### Task details:
Transcribe the data exactly, stopping after the "def execDprobe (f" line.

[Dataset items]
-- -- --
/-- DSYNC (R367). -/
def execDsync (f : Fld) (s : State) : Host.Outcome State Fault Refusal := dsync false f s
/-- DSYNCW (R367). -/
def execDsyncw (f : Fld) (s : State) : Host.Outcome State Fault Refusal := dsync true f s

/-- DCOMM (R366, R367): a conditional arrival; after one in the same phase it has no effect, after an unconditional one it
waits (log entry 28). -/
def execDcomm (f : Fld) (s : State) : Host.Outcome State Fault Refusal :=
  issue { irrev := true } f s fun s =>
    let l := s.resolve s.cur f.b.toNat
    if s.arrival l = 1 then .ok s.advance else s.arrive l 1 fun s => .ok s.advance

/-- DPHASE (R371). -/
def execDphase (f : Fld) (s : State) : Host.Outcome State Fault Refusal :=
  issue { names := [f.a] } f s fun s =>
    let l := s.resolve s.cur f.b.toNat
    let a := s.arrival l
    .ok (s.setW f.a (BitVec.ofNat 64 ((s.dom s.cur l).phase + b2n (a == 2) * 2 ^ 32 + b2n (a == 1) * 2 ^ 33))).advance

/-- The word of DPROBE (R371). -/
def Dom.probe (d : Dom) : Word :=
  BitVec.ofNat 64 (d.missing % 2 ^ 32 + d.circuits % 2 ^ 16 * 2 ^ 32 + b2n d.sumZero * 2 ^ 62 + b2n d.white * 2 ^ 63)

/-- DPROBE (R371). -/
def execDprobe (f : Fld) (s : State) : Host.Outcome State Fault Refusal :=
  issue { names := [f.a] } f s fun s =>
    .ok (s.setW f.a (s.dom s.cur (s.resolve s.cur f.b.toNat)).probe).advance

/-! ## DLEVEL (R372) -/

/-- The interface of vcluster 0 answers: it stands on the device. -/
def State.vcl0 (s : State) (lid : Nat) : Bool := mhas (s.launch lid).pcls 0

/-- A request to form or dissolve waits for that interface and is applied there (R28, R372). -/
def State.formReq (s : State) (a : BitVec 6) (status : Nat) (done : State) : Res :=
  if !s.vcl0 s.t.lid then .stop .wait none
  else .ok ((if status = 0 then done else s).setW a (BitVec.ofNat 64 status)).advance

/-- DLEVEL (R372). -/
def execDlevel (f : Fld) (s : State) : Host.Outcome State Fault Refusal :=
  issue { names := [f.a, f.b] } f s fun s =>
    let o := s.W f.b
    let level := bitsOf o 2 0
    let word := bitsOf o 13 8
    let c := s.cur
    let k := s.clu (pclOf c)
    match bitsOf o 5 4 with
    | 0 => .ok (s.setW f.a (if 4 < level then 0 else (s.dom c (s.resolve c level)).dinfo)).advance
    | 1 => .ok (s.setW f.a (if level = 2 ∨ level = 3 then mget 0 (k.dmap level) word else 0)).advance
    | 2 =>
      if s.speculative c then .stop .wait none
      else (s.loadObj (s.W f.a) 512 64).res fun s1 b =>
        s1.formReq f.a (s1.formStatus s1.t.lid level (mapOf b)) (s1.formDom s1.t.lid level (mapOf b))
    | _ =>
      if s.speculative c then .stop .wait none
      else
        let bad := (level ≠ 2 ∧ level ≠ 3) ∨ k.formed level = false
        s.formReq f.a (if bad then 4 else 0) (s.dissolve s.t.lid level k.vcl)

end Sys2Proof.Machine
end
-- -- --
### Completed exercise:
/-- DSYNC (R367). -/
def execDsync (f : Fld) (s : State) : Host.Outcome State Fault Refusal := dsync false f s
/-- DSYNCW (R367). -/
def execDsyncw (f : Fld) (s : State) : Host.Outcome State Fault Refusal := dsync true f s

/-- DCOMM (R366, R367): a conditional arrival; after one in the same phase it has no effect, after an unconditional one it
waits (log entry 28). -/
def execDcomm (f : Fld) (s : State) : Host.Outcome State Fault Refusal :=
  issue { irrev := true } f s fun s =>
    let l := s.resolve s.cur f.b.toNat
    if s.arrival l = 1 then .ok s.advance else s.arrive l 1 fun s => .ok s.advance

/-- DPHASE (R371). -/
def execDphase (f : Fld) (s : State) : Host.Outcome State Fault Refusal :=
  issue { names := [f.a] } f s fun s =>
    let l := s.resolve s.cur f.b.toNat
    let a := s.arrival l
    .ok (s.setW f.a (BitVec.ofNat 64 ((s.dom s.cur l).phase + b2n (a == 2) * 2 ^ 32 + b2n (a == 1) * 2 ^ 33))).advance

/-- The word of DPROBE (R371). -/
def Dom.probe (d : Dom) : Word :=
  BitVec.ofNat 64 (d.missing % 2 ^ 32 + d.circuits % 2 ^ 16 * 2 ^ 32 + b2n d.sumZero * 2 ^ 62 + b2n d.white * 2 ^ 63)

/-- DPROBE (R371). -/
def execDprobe (f : Fld) (s : State) : Host.Outcome State Fault Refusal :=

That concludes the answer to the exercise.